» **Directions for this task**
Each line starting at the one that contains "t.obf, t.budget, t.offers0))" and ending at the one that contains "own fill. -/" must be returned exactly, and the rest of the listing is left out.
....................
/-- V-SEC-3, the abandoned load. -/
theorem test_pwenable_abandons_a_load :
    afterCommand 0xA6#8 { s0 with secMode := true, secSum := 0x01#8 } (fun t => (t.secMode, t.secSum, t.secKey))
      = some (false, 0x01#8, 0x00#8) := by decide

/-! ### Channel commands -/

/-- V-CH-1. -/
theorem test_dis1 :
    afterCommand 0xA7#8 (s0With 0x03#8) (fun t => (t.ramByte 0, t.trace)) = some (0x23#8, [.devNotify .c1 .disable]) := by decide

/-- V-CH-1, second command. -/
theorem test_dis1_again : afterCommand 0xA7#8 s0 (fun t => (t.ramByte 0, t.trace)) = some (0x23#8, []) := by decide

/-- V-CH-2. -/
theorem test_en1 :
    afterCommand 0xA8#8 s0 (fun t => (t.ramByte 0, t.trace)) = some (0x03#8, [.devNotify .c1 .enableNoIrq]) := by decide

/-- V-CH-2, second command. -/
theorem test_en1_again : afterCommand 0xA8#8 (s0With 0x03#8) (fun t => (t.ramByte 0, t.trace)) = some (0x03#8, []) := by decide

/-- V-CH-6. -/
theorem test_iftest1_without_peek :
    afterCommand 0xA9#8 { s0 with cfg := { testCfg with dev1 := { Wiring.full with hasPeek := false } } } (fun t => t.q)
      = some [0x02#8] := by decide

/-- V-CH-7. -/
theorem test_iftest1_without_notifier :
    afterCommand 0xA9#8 { s0 with cfg := { testCfg with dev1 := { Wiring.full with hasNotifier := false } } } (fun t => t.q)
      = some [0x00#8] := by decide

/-- P2, step 2. -/
theorem test_selftest :
    afterCommand 0xAA#8 s0 (fun t => (t.ramByte 0, t.q, t.trace))
      = some (0x33#8, [0xFA#8, 0x55#8], [.devNotify .c0 .disable]) := by decide

/-- V-CH-4. -/
theorem test_selftest_of_a_disabled_channel :
    afterCommand 0xAA#8 (s0With 0x33#8) (fun t => (t.ramByte 0, t.q, t.trace)) = some (0x33#8, [0xFA#8, 0x55#8], []) := by decide

/-- V-CH-5. -/
theorem test_iftest0_without_write :
    afterCommand 0xAB#8 { s0 with cfg := { testCfg with dev0 := { Wiring.full with hasWrite := false } } } (fun t => t.q)
      = some [0x01#8] := by decide

/-- V-CH-11. -/
theorem test_iftest0_with_a_full_queue :
    afterCommand 0xAB#8 { s0 with q := List.replicate 63 0x00#8 ++ [0x7E#8], obf := true } (fun t => t.q) = some [0x7E#8] := by
  decide +kernel

/-- V-CH-8, the bytes queued. -/
theorem test_dump : afterCommand 0xAC#8 s0 (fun t => t.q) = some (0x23#8 :: List.replicate 31 0x00#8) := by
  decide +kernel

/-- V-CH-10. -/
theorem test_dump_with_one_free_place :
    afterCommand 0xAC#8 { s0 with q := List.replicate 63 0x00#8, obf := true } (fun t => (t.q.length, t.q.getLast?))
      = some (64, some 0x23#8) := by decide +kernel

/-- R146, example. -/
theorem test_dis0 :
    afterCommand 0xAD#8 (s0With 0x03#8) (fun t => (t.ramByte 0, t.trace)) = some (0x13#8, [.devNotify .c0 .disable]) := by decide

/-- V-CH-3. -/
theorem test_dis0_without_notifier :
    afterCommand 0xAD#8 { s0With 0x03#8 with cfg := { testCfg with dev0 := { Wiring.full with hasNotifier := false } } }
      (fun t => (t.ramByte 0, t.trace)) = some (0x13#8, []) := by decide

/-- P2, step 13. -/
theorem test_en0 :
    afterCommand 0xAE#8 (s0With 0x33#8) (fun t => (t.ramByte 0, t.trace)) = some (0x23#8, [.devNotify .c0 .enableNoIrq]) := by
  decide

/-! ### Virtual ports and lines -/

/-- V-PL-1. -/
theorem test_rdinp : afterCommand 0xC0#8 s0 (fun t => (t.q, t.inport)) = some ([0xB1#8], 0xB1#8) := by decide

/-- V-PL-2. -/
theorem test_rdinp_variant :
    afterCommand 0xC0#8 { s0 with cfg := { testCfg with variantC0Rotate := true } } (fun t => (t.q, t.inport))
      = some ([0xB1#8], 0xB2#8) := by decide

/-- V-PL-3, the read after the command. -/
theorem test_pollinlo : afterCommand 0xC1#8 s0 (fun t => statusByte t) = some 0x18#8 := by decide

/-- V-PL-4. -/
theorem test_pollinhi : afterCommand 0xC2#8 s0 (fun t => statusByte t) = some 0xB8#8 := by decide

/-- R153(b). -/
theorem test_rdoutp :
    afterCommand 0xD0#8 { s0 with ramWrIdx := some 5 } (fun t => (t.rdOutport, t.ramRdIdx, t.ramWrIdx))
      = some (true, none, none) := by decide

/-- R154. -/
theorem test_wroutp : afterCommand 0xD1#8 s0 (fun t => (t.armOutport, t.outport)) = some (true, 0x00#8) := by decide

/-- V-PL-13: `SIM0` does not clear the other arm. -/
theorem test_sim0 : afterCommand 0xD2#8 { s0 with armSim1 := true } (fun t => (t.armSim0, t.armSim1)) = some (true, true) := by decide

/-- V-PL-12. -/
theorem test_sim1 : afterCommand 0xD3#8 { s0 with armSim0 := true } (fun t => (t.armSim0, t.armSim1)) = some (false, true) := by decide

/-- R157. -/
theorem test_wraux : afterCommand 0xD4#8 s0 (fun t => (t.armAux, t.trace)) = some (true, []) := by decide

/-- V-PL-15: the event is emitted also when the bit was set. -/
theorem test_a20on :
    afterCommand 0xDD#8 { s0 with outport := 0x02#8 } (fun t => (t.outport, t.trace)) = some (0x02#8, [.a20Set true]) := by decide

/-- R159, example. -/
theorem test_a20off :
    afterCommand 0xDF#8 { s0 with outport := 0x03#8 } (fun t => (t.outport, t.trace)) = some (0x01#8, [.a20Set false]) := by decide

/-- V-PL-16, 0xFE. -/
theorem test_pulse_even : afterCommand 0xFE#8 s0 (fun t => (t.outport, t.trace)) = some (0x00#8, [.sysResetReq]) := by decide

/-- V-PL-16, 0xF1. -/
theorem test_pulse_odd : afterCommand 0xF1#8 s0 (fun t => t.trace) = some [] := by decide

/-- V-SEC-6, first command. -/
theorem test_undef :
    afterCommand 0xE5#8 { s0 with secMode := true } (fun t => (t.secMode, t.pw, t.ibf, t.budget)) = some (false, none, false, 0) := by
  decide

/-! ### Write services -/

/-- V-RAM-6. -/
theorem test_ram_write_notifies :
    afterData (.ramwr 0) 0x10#8 s0 (fun t => (t.ramByte 0, t.trace))
      = some (0x10#8, [.devNotify .c0 .disable, .devNotify .c1 .enableIrq]) := by decide

/-- V-RAM-5. -/
theorem test_ram_write_out_of_range :
    afterData (.ramwr 32) 0x99#8 s0 (fun t => (t.ram, t.trace, t.ibf, t.budget)) = some ([], [], false, 0) := by decide

/-- V-PL-8. -/
theorem test_outport_write :
    afterData .outportwr 0x02#8 { s0 with outport := 0x03#8 } (fun t => (t.outport, t.trace))
      = some (0x02#8, [.a20Set true, .sysResetReq]) := by decide

/-- V-SEC-2, last byte. -/
theorem test_security_commit :
    afterData .security 0x00#8 { s0 with secMode := true, secSum := 0x46#8 } (fun t => (t.secKey, t.secMode))
      = some (0x46#8, false) := by decide

/-- V-ENG-8. -/
theorem test_forward_without_write_handler :
    afterData (.ch .c0) 0xED#8 { s0 with cfg := { testCfg with dev0 := { Wiring.full with hasWrite := false } } }
      (fun t => (t.trace, t.ibf, t.budget)) = some ([], false, 0) := by decide

/-- V-PL-13: `sim0`. -/
theorem test_simulate : afterData (.sim .c0) 0x11#8 s0 (fun t => t.inj0) = some (some 0x11#8) := by decide

/-! ### The engine, the Filler, reset -/

/-- V-ENG-1, both ticks. -/
theorem test_accrual :
    after (.tick 10) (latchData 0xED#8 (.ch .c0) { s0 with cfg := { testCfg with clkPerBit := 3 } })
        (fun t => (t.budget, t.acc)) = some (3, 1)
      ∧ after (.tick 2) (latchData 0xED#8 (.ch .c0) { s0 with cfg := { testCfg with clkPerBit := 3 }, acc := 1, budget := 3 })
        (fun t => (t.budget, t.acc)) = some (4, 0) := by decide

/-- V-ENG-4. -/
theorem test_one_pass_does_both :
    after (.tick 23) (latchCommand 0xAA#8 s0) (fun t => (t.obf, t.outbuf, t.q, t.budget))
      = some (true, 0xFA#8, [0x55#8], 0) := by decide

/-- V-ENG-9. -/
theorem test_read_before_write :
    after (.tick 23) (latchData 0xED#8 (.ch .c0) { s0 with q := [0x55#8] }) (fun t => (t.outbuf, t.budget, t.trace))
      = some (0x55#8, 0, [.irqLower .irq1, .irqLower .irq12, .irqRaise .irq1, .devSend .c0 0xED#8]) := by decide

/-- P5, step 6: 11 bit-clocks do not pay for a write. -/
theorem test_eleven_bit_clocks_wait :
    after (.tick 6) { latchData 0xED#8 (.ch .c0) s0 with budget := 5 } (fun t => (t.budget, t.pw, t.trace))
      = some (11, some (.ch .c0), []) := by decide

/-- V-RAM-7: the byte shown, and the one the next fill gives. -/
theorem test_pending_read_sees_dis0 :
    afterCommand 0xAD#8 { s0 with obf := true, outbuf := 0x77#8, ramRdIdx := some 0 } (fun t => (t.outbuf, (fill t).2.outbuf))
      = some (0x77#8, 0x33#8) := by decide

/-- V-ENG-7. -/
theorem test_idle_zeroes_the_budget :
    after (.tick 50) { s0 with obf := true, q := [0x55#8] } (fun t => (t.budget, t.q)) = some (0, [0x55#8]) := by decide

/-- P3, step 6. -/
theorem test_channel_one_byte :
    after (.tick 11) { s0With 0x03#8 with offers1 := [0x08#8] } (fun t => (t.outbuf, t.aux, t.outport, t.offers1))
      = some (0x08#8, true, 0x20#8, []) := by decide

/-- P4, steps 6 and 8, with the candidate table. -/
theorem test_translation :
    after (.tick 11) { s0With 0x63#8 with offers0 := [0xF0#8, 0x1C#8] } (fun t => (t.xlatEsc, t.obf, t.budget, t.offers0))
        = some (true, false, 11, [0x1C#8])
      ∧ after (.tick 0) { s0With 0x63#8 with offers0 := [0x1C#8], xlatEsc := true, budget := 11 }
        (fun t => (t.outbuf, t.xlatEsc, t.budget)) = some (0x9E#8, false, 0) := by decide

/-- V-FILL-9. -/
theorem test_gated_poll :
    after (.tick 11) { s0 with cfg := { testCfg with gatePollOnDisable := true }, offers1 := [0x08#8] }
      (fun t => (t.obf, t.budget, t.offers1)) = some (false, 0, [0x08#8]) := by decide

/-- V-PL-6: the byte delivered does not show the interrupt of its own fill. -/
theorem test_outport_read :
    after (.tick 11) { s0 with outport := 0x02#8, rdOutport := true } (fun t => (t.outbuf, t.outport)) = some (0x02#8, 0x12#8) := by
  decide

/-- V-RST-1. -/
theorem test_first_reset :
    (State.powerUp testCfg).trace = [.devNotify .c1 .disable, .irqLower .irq1, .irqLower .irq12, .a20Set false] := by decide

/-- V-RST-2. -/
theorem test_reset :
    after .reset { s0With 0x33#8 with obf := true, pw := some (.ch .c0), ibf := true, q := [0x55#8], outport := 0x12#8 } id
      = some { s0 with trace := [.devNotify .c0 .enableIrq, .irqLower .irq1, .irqLower .irq12, .a20Set false] } := rfl

/-! ### Witnesses: the hypotheses of each statement, met by concrete states and operands

A theorem `test_witness_<Name>` belongs to the statement `Obligations.<Name>`; where a statement has clauses, each clause has
its case, at the boundary values of its range. -/

/-- The state after one step with the next operation `op`. -/
def stepped (op : Op) (s : State) : State := nextState (step { s with inputs := [op] }) s

/-- The state after the service of the latched write. -/
def serviced (s : State) : State := nextState (serviceWrite s) s

/-- The state after an instruction. -/
def executed (i : Instr) (s : State) : State := nextState (exec i s) s

/-- S0 with `SELFTEST` latched. -/
def s0Selftest : State := latchCommand 0xAA#8 s0

/-- S0 with both devices offering a byte. -/
def s0Offers : State := { s0 with offers0 := [0x1C#8], offers1 := [0x08#8] }

theorem test_witness_DecodeOfEncodeIsTheInstruction :
    (Instr.wrcmd 0xFF#8).wf = true ∧ (Instr.rdram true 31#5).wf = true ∧ (Instr.pulse 7#3 false).wf = true
      ∧ (Instr.undef 0x80#8).wf = true ∧ (Instr.undef 0xEF#8).wf = true := by decide

theorem test_witness_EveryCommandByteMatchesOneRow :
    (Instr.undef 0xDE#8).wf = true ∧ (Instr.undef 0xDE#8).space = .command ∧ (Instr.wrram false 0#5).wf = true
      ∧ (Instr.wrram false 0#5).space = .command := by decide

theorem test_witness_StepRunsTheDecodedPortOperation :
    let s := { s0 with inputs := [.port 0b10#2 0x00#8, .tick 12] }
    s.standard ∧ s.inputs = .port 0b10#2 0x00#8 :: [.tick 12] := by decide

/-- The output buffer full with exactly the 12 bit-clocks; and no source, with the least and the greatest budget. -/
theorem test_witness_TickRunsTheDecodedCommand :
    (let s := { s0Selftest with obf := true, inputs := [.tick 12] };
      s.standard ∧ s.inputs = .tick 12 :: [] ∧ s.pw = some .command ∧ 12 ≤ s.budget + (s.acc + 12) / s.cfg.clkPerBit ∧ s.obf = true)
    ∧ (let s := { s0Selftest with inputs := [.tick 12] };
      s.standard ∧ s.inputs = .tick 12 :: [] ∧ s.pw = some .command ∧ 12 ≤ s.budget + (s.acc + 12) / s.cfg.clkPerBit
        ∧ hasSource s = false ∧ s.budget + (s.acc + 12) / s.cfg.clkPerBit < 23)
    ∧ (let s := { s0Selftest with inputs := [.tick 22] };
      s.standard ∧ s.inputs = .tick 22 :: [] ∧ s.pw = some .command ∧ 12 ≤ s.budget + (s.acc + 22) / s.cfg.clkPerBit
        ∧ hasSource s = false ∧ s.budget + (s.acc + 22) / s.cfg.clkPerBit < 23) := by decide

theorem test_witness_NoOperationChangesNothing : s0.standard ∧ s0.inputs = [] := by decide

theorem test_witness_CompaqVariantIsRefused :
    ({ s0 with cfg := { testCfg with security := .compaq } } : State).cfg.security = .compaq := by decide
....................
» **Task answer**
    after (.tick 11) { s0With 0x63#8 with offers0 := [0xF0#8, 0x1C#8] } (fun t => (t.xlatEsc, t.obf, t.budget, t.offers0))
        = some (true, false, 11, [0x1C#8])
      ∧ after (.tick 0) { s0With 0x63#8 with offers0 := [0x1C#8], xlatEsc := true, budget := 11 }
        (fun t => (t.outbuf, t.xlatEsc, t.budget)) = some (0x9E#8, false, 0) := by decide

/-- V-FILL-9. -/
theorem test_gated_poll :
    after (.tick 11) { s0 with cfg := { testCfg with gatePollOnDisable := true }, offers1 := [0x08#8] }
      (fun t => (t.obf, t.budget, t.offers1)) = some (false, 0, [0x08#8]) := by decide

/-- V-PL-6: the byte delivered does not show the interrupt of its own fill. -/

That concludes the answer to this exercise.